[Dataset entries]
----------------------------------------
-- ==== Sys2Proof/Machine/Translate.lean ====
section
/-!
DEFINITION. From a virtual address to where its bytes lie (06_translation_and_traps.md R127 to R138): canonical
addresses, the dado window (09 R231), ownership ranges, page walks and translation caches, fault requests (R144), and
reading bytes that a client needs at once.
-/

namespace Sys2Proof.Machine

/-! ### The physical map (01 R11, R14; 22 R404) -/

/-- The first physical address above device memory. -/
def deviceTop : Nat := 0xC000000000
def stackOf (pa : Nat) : Nat := pa / 0x1800000000
/-- Home addresses of the dado regions lie above every physical address, one GiB apart. -/
def dadoHome (part : Nat) : Nat := 2 ^ 52 + part * 2 ^ 30
def dadoVa : Nat := 0x00FE000000000000
def dadoSpan : Nat := 2 ^ 29
/-- A home address in device memory, not in a dado region. -/
def inDevice (a : Nat) : Bool := decide (a < deviceTop)

/-- The range of KIND 0 or 1 that holds a physical address. -/
def State.rangeOf (s : State) (pa : Nat) : Option RangeE :=
  s.mgmt.image.ranges.find? fun r => decide (rgKind r ≤ 1) && rgHolds r pa

/-- Where a physical address lies: none when the image maps it to nothing. -/
def State.locOf (s : State) (pa : Nat) : Option Loc :=
  if pa < deviceTop then some (.home pa)
  else (s.rangeOf pa).map fun r =>
    if rgKind r = 0 then .host (rgTbase r + (pa - rgBase r)) else .peer pa

/-- The bytes of a span that ranges of KIND 0 or 1 map: they do not overlap. -/
def State.mapped (s : State) (pa n : Nat) : Nat :=
  (s.mgmt.image.ranges.map fun r =>
    if rgKind r ≤ 1 then min (pa + n) (rgBase r + rgSize r) - max pa (rgBase r) else 0).foldl (· + ·) 0

/-- Every byte of the span exists. -/
def State.spanMapped (s : State) (pa n : Nat) : Bool := decide (pa + n ≤ deviceTop) || s.mapped pa n == n

/-- READY has the bit (22 R408). -/
def State.readyBit (s : State) (k : Nat) : Bool := s.mgmt.ready.getLsbD k
def State.failedBit (s : State) (k : Nat) : Bool := s.mgmt.failed.getLsbD k

/-- An access to a home address waits: its stack is not ready and has not failed, or its block is under reload
(22 R408; 21 R395). -/
def State.homeWaits (s : State) (a : Nat) : Bool :=
  inDevice a && ((!s.readyBit (2 + stackOf a) && !s.failedBit (2 + stackOf a))
    || s.reloading.any (fun r => r.1 == a / 65536))

/-- The stack of a home address has failed. -/
def State.homeFailed (s : State) (a : Nat) : Bool :=
  inDevice a && !s.readyBit (2 + stackOf a) && s.failedBit (2 + stackOf a)

/-! ### Sub-partition blocks -/

def State.part (s : State) (p : Nat) : Partition := s.parts.get p Partition.reset
def State.sub (s : State) (p sub : Nat) : SubCfg := (s.part p).subs.get sub SubCfg.reset
/-- The committed block of a sub-partition (21 R373). -/
def State.live (s : State) (p sub : Nat) : Block1K := (s.sub p sub).live

/-! ### Translation -/

/-- A valid leaf. -/
structure Leaf where
  base : Nat
  size : Nat
  pa : Nat
  wr : Bool
  ex : Bool
  rld : Bool
  deriving DecidableEq, Repr

/-- What a translation finds: a page, no page (with ILLF), or tables that cannot be read yet. -/
inductive Walk where
  | leaf (l : Leaf)
  | absent (illf : Bool)
  | wait
  deriving DecidableEq, Repr

/-- Low bit of the VA bits a level indexes, and their number (R129). -/
def levelShift (lv : Nat) : Nat := if lv = 4 then 16 else 48 - 9 * lv
def levelBits (lv : Nat) : Nat := if lv = 4 then 5 else 9
/-- Size of the table a pointer at this level names. -/
def tableSize (lv : Nat) : Nat := if lv = 4 then 256 else 4096

/-- An entry with V = 1 is ill-formed at a level (R131, R132). -/
def State.illFormed (s : State) (lv e : Nat) : Bool :=
  let pa := fld e 8 44 * 256
  fld e 52 12 != 0 || fld e 5 3 != 0
    || (bit e 1 && decide (lv < 2)) || (!bit e 1 && lv == 4)
    || (if bit e 1 then pa % 2 ^ levelShift lv != 0 || !s.spanMapped pa (2 ^ levelShift lv)
        else pa % tableSize (lv + 1) != 0 || decide (deviceTop ≤ pa))

/-- Walk from a table at a level (R129 to R131). -/
def State.walkFrom (s : State) (va : Nat) : List Nat → Nat → Walk
  | [], _ => .absent true
  | lv :: rest, table =>
    let at_ := table + 8 * fld va (levelShift lv) (levelBits lv)
    if s.homeWaits at_ then .wait
    else
      let e := s.mem.le at_ 8
      if !bit e 0 then .absent false
      else if s.illFormed lv e then .absent true
      else if bit e 1 then
        .leaf { base := alignDown va (2 ^ levelShift lv), size := 2 ^ levelShift lv, pa := fld e 8 44 * 256,
                wr := bit e 2, ex := bit e 3, rld := bit e 4 }
      else State.walkFrom s va rest (fld e 8 44 * 256)

/-- The root entry of a context (21 R375), 0 while its MBZ bits are not zero. -/
def State.rootEntry (s : State) (part ctx : Nat) : Nat :=
  let e := s.mem.le ((s.live part 0).ptroots + 8 * ctx) 8
  if fld e 52 12 != 0 || fld e 4 8 != 0 then 0 else e
def rootV (e : Nat) : Bool := bit e 3
def rootSub (e : Nat) : Nat := fld e 0 3

/-- The root entry that a walk goes through: the cached one, or the one in memory, if it can be read (21 R375). -/
def State.walkRoot (s : State) (part ctx : Nat) : Option Nat :=
  match s.roots.find (part, ctx) with
  | some e => some e
  | none => if s.homeWaits ((s.live part 0).ptroots + 8 * ctx) then none else some (s.rootEntry part ctx)

/-- The walker caches the valid root entry of a context (21 R375). -/
def State.keepRoot (s : State) (part ctx : Nat) : State :=
  match s.walkRoot part ctx with
  | some e => if rootV e then { s with roots := s.roots.set (part, ctx) e } else s
  | none => s

/-- A walk through the tables as they stand. -/
def State.walk (s : State) (part ctx va : Nat) : Walk :=
  match s.walkRoot part ctx with
  | none => .wait
  | some e =>
    if !rootV e then .absent false
    else if deviceTop ≤ fld e 12 40 * 4096 then .absent true
    else s.walkFrom va [0, 1, 2, 3, 4] (fld e 12 40 * 4096)

/-- Who asks for a translation: its context and the caches it goes through. -/
structure Who where
  part : Nat
  sub : Nat
  ctx : Nat
  caches : List TlbAt
  deriving DecidableEq, Repr

/-- The caches of a thread's data accesses, of its fetches, and of the cluster's engines (R133). -/
def Env.who (e : Env) : Who :=
  { part := e.part, sub := e.sub, ctx := e.ctx,
    caches := [.lane e.cl (e.crew % 4) e.crank, .quarter e.cl (e.crew % 4), .cluster e.cl, .die e.die] }
def engineWho (part sub ctx cl : Nat) : Who :=
  { part := part, sub := sub, ctx := ctx, caches := [.cluster cl, .die (cl / 48)] }

/-- Entries of a cache. -/
def tlbCap : TlbAt → Nat
  | .lane .. => 1
  | .quarter .. => 64
  | .cluster _ => 512
  | .die _ => 2048

/-- The cached translation matches a request. -/
def TlbEntry.hits (x : TlbEntry) (w : Who) (va : Nat) : Bool :=
  w.caches.contains x.at_ && x.part == w.part && x.ctx == w.ctx
    && decide (x.base ≤ va) && decide (va < x.base + x.size)

/-- Put a translation into one cache; the oldest entry leaves a full one. -/
def tlbPut (l : Leaf) (w : Who) (tlb : List TlbEntry) (a : TlbAt) : List TlbEntry :=
  let x : TlbEntry := { at_ := a, part := w.part, ctx := w.ctx, base := l.base, size := l.size, pa := l.pa,
                        wr := l.wr, ex := l.ex, rld := l.rld }
  let others := tlb.filter fun y =>
    !(y.at_ == a && y.part == w.part && y.ctx == w.ctx && y.base == l.base && y.size == l.size)
  let same := others.filter fun y => y.at_ == a
  x :: (if same.length < tlbCap a then others
        else others.filter fun y => !(y.at_ == a) || (same.take (tlbCap a - 1)).contains y)

/-- The next choice the spec leaves open (LOG 4). -/
def State.choose (s : State) : Nat × State :=
  match s.oracle with
  | [] => (0, s)
  | x :: r => (x, { s with oracle := r })

/-- The first cache of a list that holds a translation, in the order they are asked: how many come before it (R133). -/
def tlbFind (tlb : List TlbEntry) (w : Who) (va : Nat) : Option (Nat × TlbEntry) :=
  w.caches.zipIdx.findSome? fun c => (tlb.find? fun x => x.at_ == c.1 && x.hits w va).map fun x => (c.2, x)

/-- Translate one address (R129 to R133): by the first cache that holds it, unless the entry has been evicted (LOG 4), else
by a walk; a valid leaf is cached. A lane that hits its last-page register uses no other cache. -/
def State.translate (s : State) (w : Who) (va : Nat) : Walk × State :=
  let walked := fun (s : State) =>
    match s.walk w.part w.ctx va with
    | .leaf l => (.leaf l, { s.keepRoot w.part w.ctx with tlb := w.caches.foldl (tlbPut l w) s.tlb })
    | r => (r, s.keepRoot w.part w.ctx)
  match tlbFind s.tlb w va with
  | none => walked s
  | some (n, x) =>
    let (c, s1) := s.choose
    if c = 1 then walked { s1 with tlb := s1.tlb.filter fun y => !y.hits w va }
    else
      let l : Leaf := { base := x.base, size := x.size, pa := x.pa, wr := x.wr, ex := x.ex, rld := x.rld }
      (.leaf l, { s1 with tlb := (w.caches.take (n + 1)).foldl (tlbPut l w) s1.tlb })

/-! ### Fault requests (R144) -/

/-- The item of a fault request. -/
def faultItem (f : FaultReq) : Word128 :=
  BitVec.ofNat 10 f.ctx ++ BitVec.ofNat 3 f.part ++ BitVec.ofNat 3 f.sub ++ (0 : BitVec 15) ++ BitVec.ofBool f.illf
    ++ BitVec.ofNat 32 f.token ++ (0 : BitVec 7) ++ BitVec.ofNat 41 (f.va / 65536) ++ (0 : BitVec 14)
    ++ BitVec.ofBool f.wr ++ BitVec.ofBool f.fetch
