-- ==== Sys2Proof/Machine/Trowel.lean ====
section
/-!
DEFINITION. The Trowel (14_trowel_engine.md R287 to R303): the block store, fetches, patches and merges, `ldt` and `stt`
(09 R225; 14 R294), `bdec`, `bflush` and `bstat`.
-/

namespace Sys2Proof.Machine

/-! ### The block store (R287, R289) -/

/-- The tag names the same block. -/
def BsBlock.same (a b : BsBlock) : Bool := a.part == b.part && a.ctx == b.ctx && a.tid == b.tid && a.va == b.va

/-- Bytes of the decoded block. -/
def BsBlock.size (b : BsBlock) : Nat := 4 ^ b.dim * (if b.f64 then 8 else 4)
/-- Bytes of the coded block. -/
def BsBlock.coded (b : BsBlock) : Nat := codedBytes b.f64 b.dim b.rate

/-- The resident block of a tag. -/
def Cluster.block (c : Cluster) (tag : BsBlock) : Option BsBlock := c.store.find? fun b => b.same tag
/-- Without the block of a tag. -/
def Cluster.dropBlock (c : Cluster) (tag : BsBlock) : Cluster := { c with store := c.store.filter fun b => !b.same tag }
/-- With a block in the place of the one of its tag. -/
def Cluster.putBlock (c : Cluster) (b : BsBlock) : Cluster := { c.dropBlock b with store := b :: (c.dropBlock b).store }

/-- There is room for `n` more blocks of some bytes in all: 2,048 tags and 256 KiB. -/
def Cluster.storeRoom (c : Cluster) (n need : Nat) : Bool :=
  decide (c.store.length + n ≤ 2048) && decide ((c.store.map BsBlock.size).foldl (· + ·) 0 + need ≤ 262144)

/-- A dirty block that was saved comes back: alone, or its written values into the resident block of its tag, whose own written
values are later (R303). -/
def Cluster.mergeBlock (c : Cluster) (b : BsBlock) : Cluster :=
  match c.block b with
  | none => { c with store := b :: c.store }
  | some r => c.putBlock { r with
      vals := r.vals.zipIdx.map fun p => if b.dirty.getLsbD p.2 && !r.dirty.getLsbD p.2 then b.vals.getD p.2 0 else p.1
      dirty := r.dirty ||| b.dirty }

/-- The block to evict: least recently used, those of low priority first. -/
def Cluster.victim (c : Cluster) : Option BsBlock :=
  (sortBy (fun (a b : BsBlock) => (a.low && !b.low) || (a.low == b.low && decide (a.lru < b.lru))) c.store).head?

/-! ### Patches (R290, R291) -/

/-- Why a patch cannot enter the store queue now. -/
inductive Unsent where
  | fault (tr : Trap)
  | absent (pages : List (Nat × Bool))
  | budget (stack : Nat)
  | full
  | wait
  deriving DecidableEq, Repr

/-- The patch of a block, at its pieces. -/
def BsBlock.patch (b : BsBlock) (forced : Bool) (ps : List (Loc × Nat)) : Patch :=
  { part := b.part, ctx := b.ctx, tid := b.tid, index := b.index, va := b.va, pieces := ps, f64 := b.f64,
    dim := b.dim, rate := b.rate, ext := b.ext, mask := b.dirty, vals := b.vals,
    forced := if forced then some (b.hdr, b.clamp) else none }

/-- A piece lies outside this device's memory. -/
def anyOutside (ps : List Piece0) : Bool := ps.any fun p => p.1.outside

/-- The patch of a block enters a cluster's store queue: the whole patch is one charge (R290, R291). -/
def State.enterPatch (s : State) (cl : Nat) (b : BsBlock) (forced : Bool) : Except Unsent State :=
  match s.check (engineWho b.part b.sub b.ctx cl) (b.va : Int) b.coded true false with
  | (.fault tr, _) => .error (.fault tr)
  | (.absent pages, _) => .error (.absent pages)
  | (.wait, _) => .error .wait
  | (.ok ps, s1) =>
    if anyOutside ps then .error (.fault (Trap.access b.va))
    else
      let cs := chargesOf (sectorsOf (ps.map (·.1)) (ps.map (·.2.2)))
      let x : SqEntry :=
        { id := 0, key := { launch := 0, wid := 0 }, who := none, bill := { part := b.part, sub := b.sub, owner := b.owner, ctx := b.ctx },
          counted := false, copy := none, strm := none, prio := b.res,
          loc := (ps.map (·.1)).headD (.home 0), va := b.va, n := b.coded, port := none, tag := none,
          op := .patch (b.patch forced (ps.map fun p => (p.1, p.2.2))) }
      match s1.refusedStack true b.part b.sub cs with
      | some st => .error (.budget st)
      | none =>
        if (s1.cluster cl).sqRoom x.slots then .ok ((s1.makeCharge true b.part b.sub b.owner cs).enqueue cl x)
        else .error .full

/-- Send the patch of a resident block, which leaves the store. -/
def State.sendPatch (s : State) (cl : Nat) (b : BsBlock) (forced : Bool) : Except Unsent State :=
  (s.enterPatch cl b forced).map fun s1 => s1.onCluster cl fun c => c.dropBlock b

/-- Send the patches of some blocks in turn, until one cannot be sent. -/
def State.sendAll (cl : Nat) : List BsBlock → State → Option Unsent × State
  | [], s => (none, s)
  | b :: rest, s =>
    match s.sendPatch cl b false with
    | .error u => (some u, s)
    | .ok s1 => State.sendAll cl rest s1

/-- Send the patches of those of some blocks that can be sent: why the others cannot, and the state. -/
def State.sendEach (cl : Nat) : List BsBlock → State → List Unsent × State
  | [], s => ([], s)
  | b :: rest, s =>
    match s.sendPatch cl b false with
    | .error u => let r := State.sendEach cl rest s; (u :: r.1, r.2)
    | .ok s1 => State.sendEach cl rest s1

/-- The dirty blocks of a cluster that meet a test. -/
def Cluster.dirtyBlocks (c : Cluster) (p : BsBlock → Bool) : List BsBlock := c.store.filter fun b => b.dirty != 0 && p b
/-- Drop the clean blocks that meet a test. -/
def Cluster.dropClean (c : Cluster) (p : BsBlock → Bool) : Cluster :=
  { c with store := c.store.filter fun b => b.dirty != 0 || !p b }

/-- The patch names a block of a tag. -/
def Patch.ofTag (p : Patch) (tag : BsBlock) : Bool :=
  p.part == tag.part && p.ctx == tag.ctx && p.tid == tag.tid && p.va == tag.va

/-- The entries of a store queue, numbered from `since` on, that are patches meeting a test. -/
def Cluster.patchIds (c : Cluster) (since : Nat) (p : Patch → Bool) : List Nat :=
  (c.sq.filter fun x => decide (since ≤ x.id) && (match x.op with | .patch q => p q | _ => false)).map (·.id)

/-- There is room for a block, in the place of the resident one of its tag if there is one. -/
def Cluster.roomFor (c : Cluster) (b : BsBlock) : Bool :=
  match c.block b with
  | some r => c.storeRoom 0 (b.size - r.size)
  | none => c.storeRoom 1 b.size

/-- Make room for a block, evicting at most `fuel` blocks: whether there is room, whether the write budget holds a victim's
patch back, and the state (R289). A victim whose patch fails its own check, or whose page is not present, stays dirty, and what
needs the room waits (LOG 67). -/
def State.makeRoom (cl : Nat) (b : BsBlock) : Nat → State → Bool × Bool × State
  | 0, s => (false, false, s)
  | fuel + 1, s =>
    let c := s.cluster cl
    if c.roomFor b then (true, false, s)
    else
      match c.victim with
      | none => (false, false, s)
      | some v =>
        if v.dirty = 0 then State.makeRoom cl b fuel (s.setCluster cl (c.dropBlock v))
        else
          match s.sendPatch cl v false with
          | .ok s1 => State.makeRoom cl b fuel s1
          | .error u => (false, (match u with | .budget _ => true | _ => false), s)

/-! ### Fetches (R288) -/

/-- A thread that waits for a fetch, as it stands to it now; one that no longer counts as stalled has left the blocked state
(02 R42). -/
def Thread.atFetch (t : Thread) (id : Nat) (st : BlockWait) (counts : Bool) : Thread :=
  match t.wait.kind with
  | .block x _ =>
    if x = id then
      { t with wait := { kind := .block id st, counts := counts }, blockCtr := if t.wait.counts && !counts then 0 else t.blockCtr }
    else t
  | _ => t

/-- Whether the threads that wait for a fetch count as stalled on the write lane: while its victim's patch is held back by the
write budget (R289). -/
def State.countWaiters (s : State) (cl : Nat) (x : BsFetch) (counts : Bool) : State :=
  x.waiters.foldl (fun st w => st.onThread w.key fun _ t => t.atFetch x.id .out counts)
    (s.onCluster cl fun c => { c with fetches := c.fetches.map fun y => if y.id = x.id then { y with held := counts } else y })

/-- The threads that wait for a fetch may use what it brought; where it is to be decoded again, those that only waited for it
look again (R294, R303). -/
def State.wakeWaiters (s : State) (x : BsFetch) : State :=
  x.waiters.foldl (fun st w => st.onThread w.key fun _ t =>
    t.atFetch x.id (if w.joins || !x.stale then .here else .retry) false) s

/-- A failed fetch at a thread that waits for it (R288): POISON or CODEC at its instruction; a consumer of a UE mark is
killed (21 R393), once its earlier accesses are complete. A thread that only waited for it looks again (R296). -/
def Thread.fetchFailed (e : Env) (t : Thread) (id : Nat) (w : BsWaiter) (ls : List UsedLeaf) (mark : BitVec 2) (tr : Trap) : Thread :=
  if t.wait.kind != .block id .out then t
  else if !w.joins then t.atFetch id .retry false
  else if w.consumer && mark == 1 then
    (if e.drain then t.atFetch id .retry false
     else t.consumeUe e tr.value.toNat (leafAt ls tr.value.toNat)
       { tpc := t.pc, ipc := t.pc, defer := false, chain := false, resume := 0 })
  else t.raiseHere e tr

/-- A fetch leaves. -/
def State.dropFetch (s : State) (cl id : Nat) : State :=
  s.onCluster cl fun c => { c with fetches := c.fetches.filter fun x => x.id != id }

/-- A fetch fails: no block becomes resident, and the threads that wait for it meet the fault. -/
def State.failFetch (s : State) (cl : Nat) (x : BsFetch) (mark : BitVec 2) (tr : Trap) : State :=
  (x.waiters.foldl (fun st w => st.onThread w.key fun e t => t.fetchFailed e x.id w x.leaves mark tr) (s.dropFetch cl x.id)).reap

/-- The values of a fetched block with the dirty values of the resident one over them. -/
def overlayDirty (fetched : List Word64) (old : BsBlock) : List Word64 :=
  fetched.zipIdx.map fun p => if old.dirty.getLsbD p.2 then old.vals.getD p.2 0 else p.1

/-- The tag through which a fetch is decoded: a resident dirty block keeps the shape, format, RATE and extents it was decoded with,
which its patch carries (R303; 01 R17). -/
def Cluster.fetchTag (c : Cluster) (tag : BsBlock) : BsBlock :=
  match c.block tag with
  | some r =>
    if r.dirty != 0 then
      { tag with index := r.index, f64 := r.f64, dim := r.dim, rate := r.rate, ext := r.ext, res := r.res }
    else tag
  | none => tag

/-- A fetched block becomes resident (R288, R294, R303). -/
def State.arrive (s : State) (cl : Nat) (x : BsFetch) (d : Decoded) : State :=
  let c := s.cluster cl
  let b : BsBlock :=
    { c.fetchTag x.tag with hdr := d.head, vals := d.vals, clamp := d.clamp, special := d.special, zero := d.zero,
                            dirty := 0, refresh := x.stale, lru := s.serial }
  let b1 : BsBlock := match c.block x.tag with
    | some old => { b with vals := overlayDirty d.vals old, dirty := old.dirty, low := old.low }
    | none => b
  (((s.setCluster cl (c.putBlock b1)).dropFetch cl x.id).wakeWaiters x).bump

/-- The pieces of a fetch: those its checks found at its issue, which stand (06 R138); else, where they were not made or the block
is decoded through another tag, what they find now. -/
def State.fetchPieces (s : State) (cl : Nat) (x : BsFetch) (b : BsBlock) : Acc × State :=
  match x.pieces with
  | some ps => if b.coded = x.tag.coded then (.ok ps, s) else s.check (engineWho b.part b.sub b.ctx cl) (b.va : Int) b.coded false false
  | none => s.check (engineWho b.part b.sub b.ctx cl) (b.va : Int) b.coded false false

/-- BLOCK_FETCH (R288): the block's bytes are read at their homes as one item and decoded; the fetch waits for queued
patches of the block, for room, and for its stack. -/
def execBlockFetch (cl id : Nat) (s : State) : Out :=
  .next (match (s.cluster cl).fetches.find? fun x => x.id == id with
    | none => s
    | some x =>
      let b := (s.cluster cl).fetchTag x.tag
      match s.fetchPieces cl x b with
      | (.wait, s1) => s1
      | (.fault _, s1) => s1.dropFetch cl id
      | (.absent _, s1) => s1.dropFetch cl id
      | (.ok ps, s1) =>
        let c := s1.cluster cl
        if anyOutside ps then s1.dropFetch cl id
        else if ps.any (fun p => c.sq.any fun y => (match y.op with | .patch _ => y.meets p.1 p.2.2 | _ => false))
            || ps.any (fun p => (match p.1 with | .home a => s1.homeWaits a | _ => false)) then s1
        else
          let r := s1.makeRoom cl b 64
          let s3 := r.2.2.countWaiters cl x r.2.1
          if !r.1 then s3
          else
            let q := s3.readPieces b.part b.sub b.owner b.res ps
            let s2 := q.2
            if !q.1 then s2
            else
              match gatherAll (ps.map fun p => (s2.readPiece (.fetch cl id) p, p.2.1)) with
              | .ready _ (some (m, va)) =>
                s2.failFetch cl (if x.pieces.isSome then x
                  else { x with leaves := s2.leavesFor (engineWho b.part b.sub b.ctx cl) ps }) m (Trap.poison va)
              | .ready bytes none =>
                match decodeBlock b.f64 b.dim b.rate bytes with
                | some d => s2.arrive cl x d
                | none => s2.failFetch cl x 0 (Trap.codec 1 b.va)
              | _ => s2)

/-! ### Merges (R292, R293) -/

/-- Record a merge failure, the first of its context on its cluster. -/
def State.mergeFailed (s : State) (cl : Nat) (p : Patch) (sub : Nat) : State :=
  let c := s.cluster cl
  match c.mergeErr.find (p.part, p.ctx) with
  | some _ => s
  | none => s.setCluster cl { c with mergeErr := c.mergeErr.set (p.part, p.ctx) { sub := sub, tid := p.tid, va := p.va } }

/-- The bytes a merge writes. -/
def Patch.merged (p : Patch) (d : Decoded) : List Byte :=
  match p.forced with
  | some (h, clamp) => encodeBlock p.f64 p.dim p.rate p.vals (if clamp then none else some h)
  | none =>
    let v := d.vals.zipIdx.map fun x => if p.mask.getLsbD x.2 then p.vals.getD x.2 0 else x.1
    encodeBlock p.f64 p.dim p.rate (padVals p.ext p.dim p.index v) none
----------------------------------------
-- Exercise goal --
Select every line above that contains the word "consumer", and copy it.

-- Finished exercise --
/-- A failed fetch at a thread that waits for it (R288): POISON or CODEC at its instruction; a consumer of a UE mark is
  else if w.consumer && mark == 1 then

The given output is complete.